> Aim of the exercise: Set down word for word the lines that begin the entries and run through the line containing "let s := if value.testBit 2". Give nothing further.

> Task data:
/-- RNG_READ (R640). -/
def execRngRead (w : Who) (s : State) : Host.Outcome State Fault Refusal :=
  .next (s.access w pgParapet 0x1A0 false State.rngRead)

/-! ## The debug port (R636, R641, R600) -/

/-- R639: a debug event. -/
def State.dbgEvent (s : State) (code : Nat) : State := s.event pgDebug code

/-- NEW: a nonce. -/
def State.dbgNew (s : State) : State :=
  let f := s.fresh
  let s := (List.range 12).foldl (fun s i => s.put pgDebug Rg.DBG_CHAL (f.1 / 2 ^ (32 * i)) i) f.2
  { s with sec := { s.sec with nonce := true } }

/-- VERIFY: the response to the nonce. -/
def State.dbgVerify (s : State) : State :=
  if s.flag pgDebug Rg.DBG_STAT_LOCKOUT then s
  else
    let nonce := (List.range 12).flatMap fun i => bytesOf 4 (s.get pgDebug Rg.DBG_CHAL i)
    let msg := nonce ++ bytesOf 8 (s.get64 pgSys Rg.SYS_UID_LO)
    let b := s.sec.resp.flatMap (bytesOf 4)
    let ok := s.sec.nonce && signatureOk s (s.get pgDebug Rg.DBG_KEY) 2 msg (beNat (b.take 48)) (beNat (b.drop 48))
    let s := { s with sec := { s.sec with nonce := false } }
    if ok then ((s.put pgDebug Rg.DBG_STAT_AUTH 1).showAccess).dbgEvent Ev.DBG_AUTH_OK
    else
      let s := (s.satAdd pgDebug Rg.DBG_STAT_FAILS).dbgEvent Ev.DBG_AUTH_FAIL
      if s.get pgDebug Rg.DBG_STAT_FAILS = 8 then (s.put pgDebug Rg.DBG_STAT_LOCKOUT 1).dbgEvent Ev.DBG_LOCKOUT else s

/-- R636: the debug port may release a HALT strap. -/
def State.mayRelease (s : State) : Bool := s.lc ≠ 4 && (s.lc ≠ 2 || s.flag pgDebug Rg.DBG_STAT_AUTH)

/-- RELEASE_HALT: a HALT strap ends and the device is brought up. -/
def State.releaseHalt (s : State) : State :=
  if s.pw.halted && s.mayRelease && !s.pw.down then s.completePair.bringUp else s

/-- A write of DBG_CMD. -/
def State.dbgCommand (s : State) (value : Nat) : State :=
  let s := if value.testBit 0 then s.dbgNew else s
  let s := if value.testBit 1 then s.dbgVerify else s
  let s := if value.testBit 2 then s.endAuth else s
  if value.testBit 3 then s.releaseHalt else s

/-- DBG_NEW (R636). -/
def execDbgNew (w : Who) (s : State) : Host.Outcome State Fault Refusal := .next (s.access w pgDebug 0x1A0 true State.dbgNew)

/-- DBG_VERIFY (R636). -/
def execDbgVerify (w : Who) (s : State) : Host.Outcome State Fault Refusal := .next (s.access w pgDebug 0x1A0 true State.dbgVerify)

/-- DBG_DEAUTH (R636). -/
def execDbgDeauth (w : Who) (s : State) : Host.Outcome State Fault Refusal := .next (s.access w pgDebug 0x1A0 true State.endAuth)

/-- RELEASE_HALT (R600). -/
def execReleaseHalt (w : Who) (s : State) : Host.Outcome State Fault Refusal := .next (s.access w pgDebug 0x1A0 true State.releaseHalt)

/-! ## The test access port (R682) -/

/-- The 94 balls of the boundary register. -/
def tapBalls : Nat := 2 ^ 94

def State.setTap (s : State) (t : Tap) : State := { s with io := { s.io with tap := t } }

/-- R636: boundary scan is available. -/
def State.scanAllowed (s : State) : Bool := s.lc ≠ 2 && s.lc ≠ 4

/-- EXTEST (R682): the boundary register captures the levels at the balls and drives its output cells with their enables. Where R636 does not
admit boundary scan the instruction has no effect. -/
def execExtest (levels out oe : Nat) (s : State) : Host.Outcome State Fault Refusal :=
  .next (
    if s.scanAllowed then (s.setTap ⟨0, levels % tapBalls, out % tapBalls, oe % tapBalls⟩).answer 0 (levels % tapBalls) else s)

/-- IDCODE (R682). -/
def execIdcode (s : State) : Host.Outcome State Fault Refusal :=
  .next ((s.setTap { s.io.tap with ir := 1 }).answer 0 0x177200FF)

/-- SAMPLE_PRELOAD (R682): the levels at the balls are sampled; the output cells are preloaded and drive nothing. -/
def execSamplePreload (levels out oe : Nat) (s : State) : Host.Outcome State Fault Refusal :=
  .next (
    if s.scanAllowed then (s.setTap ⟨2, levels % tapBalls, out % tapBalls, oe % tapBalls⟩).answer 0 (levels % tapBalls) else s)

/-- BYPASS (R682): the one-bit register captures 0. -/
def execBypass (s : State) : Host.Outcome State Fault Refusal :=
  .next ((s.setTap { s.io.tap with ir := 0xFF }).answer 0 0)

/-! ## Secure boot (R535, R605, R631–R633) -/

/-- R631: the size of the region of an image: A (0), B (1), golden (2). -/
def imageRegion (slot : Nat) : Nat := if slot = 2 then 63 * 1048576 else 96 * 1048576

/-- A little-endian field of an image header. -/
def hdr (b : List Nat) (o n : Nat) : Nat := ofBytes ((b.drop o).take n)

/-- R633: the checks of an image up to its body, in the order of PP_BOOT.REASON; 0: they pass. -/
def State.imageCheck (s : State) (slot : Nat) (b : List Nat) : Nat :=
  let load := hdr b 0x10 8
  let len := hdr b 0x20 8
  let entry := hdr b 0x18 8
  if hdr b 0 4 ≠ 0x57464458 ∨ hdr b 4 2 ≠ 1 ∨ hdr b 6 2 ≠ 0x7720 ∨ hdr b 8 2 ≠ 0x4201 ∨ hdr b 0x0B 1 ≠ 0 ∨ hdr b 0x5E 2 ≠ 0
      ∨ hdr b 0xC0 64 ≠ 0 then 1
  else if hdr b 0x0A 1 < s.sec.minver then 2
  else if (selectKey s (hdr b 0x58 4) 0).isNone then 3
  else if imageRegion slot < len + 256 ∨ bulkEnd < load + len ∨ entry < load ∨ load + len ≤ entry then 4
  else if !(signatureOk s (hdr b 0x58 4) 0 (b.take 0x60) (beNat ((b.drop 0x60).take 48)) (beNat ((b.drop 0x90).take 48))) then 5
  else 0

/-- R633: the result of an image in PP_BOOT. -/
def State.bootResult (s : State) (slot reason : Nat) : State :=
  let res := s.get pgParapet Rg.PP_BOOT_RES
  let v := res - bits res (2 * slot + 1) (2 * slot) <<< (2 * slot) + (if reason = 0 then 1 else 2) <<< (2 * slot)
  let s := s.put pgParapet Rg.PP_BOOT_RES v
  if reason = 0 then s else (s.put pgParapet Rg.PP_BOOT_REASON reason).ppEvent Ev.IMG_REJECTED slot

> Response:
/-- RNG_READ (R640). -/
def execRngRead (w : Who) (s : State) : Host.Outcome State Fault Refusal :=
  .next (s.access w pgParapet 0x1A0 false State.rngRead)

/-! ## The debug port (R636, R641, R600) -/

/-- R639: a debug event. -/
def State.dbgEvent (s : State) (code : Nat) : State := s.event pgDebug code

/-- NEW: a nonce. -/
def State.dbgNew (s : State) : State :=
  let f := s.fresh
  let s := (List.range 12).foldl (fun s i => s.put pgDebug Rg.DBG_CHAL (f.1 / 2 ^ (32 * i)) i) f.2
  { s with sec := { s.sec with nonce := true } }

/-- VERIFY: the response to the nonce. -/
def State.dbgVerify (s : State) : State :=
  if s.flag pgDebug Rg.DBG_STAT_LOCKOUT then s
  else
    let nonce := (List.range 12).flatMap fun i => bytesOf 4 (s.get pgDebug Rg.DBG_CHAL i)
    let msg := nonce ++ bytesOf 8 (s.get64 pgSys Rg.SYS_UID_LO)
    let b := s.sec.resp.flatMap (bytesOf 4)
    let ok := s.sec.nonce && signatureOk s (s.get pgDebug Rg.DBG_KEY) 2 msg (beNat (b.take 48)) (beNat (b.drop 48))
    let s := { s with sec := { s.sec with nonce := false } }
    if ok then ((s.put pgDebug Rg.DBG_STAT_AUTH 1).showAccess).dbgEvent Ev.DBG_AUTH_OK
    else
      let s := (s.satAdd pgDebug Rg.DBG_STAT_FAILS).dbgEvent Ev.DBG_AUTH_FAIL
      if s.get pgDebug Rg.DBG_STAT_FAILS = 8 then (s.put pgDebug Rg.DBG_STAT_LOCKOUT 1).dbgEvent Ev.DBG_LOCKOUT else s

/-- R636: the debug port may release a HALT strap. -/
def State.mayRelease (s : State) : Bool := s.lc ≠ 4 && (s.lc ≠ 2 || s.flag pgDebug Rg.DBG_STAT_AUTH)

/-- RELEASE_HALT: a HALT strap ends and the device is brought up. -/
def State.releaseHalt (s : State) : State :=
  if s.pw.halted && s.mayRelease && !s.pw.down then s.completePair.bringUp else s

/-- A write of DBG_CMD. -/
def State.dbgCommand (s : State) (value : Nat) : State :=
  let s := if value.testBit 0 then s.dbgNew else s
  let s := if value.testBit 1 then s.dbgVerify else s
  let s := if value.testBit 2 then s.endAuth else s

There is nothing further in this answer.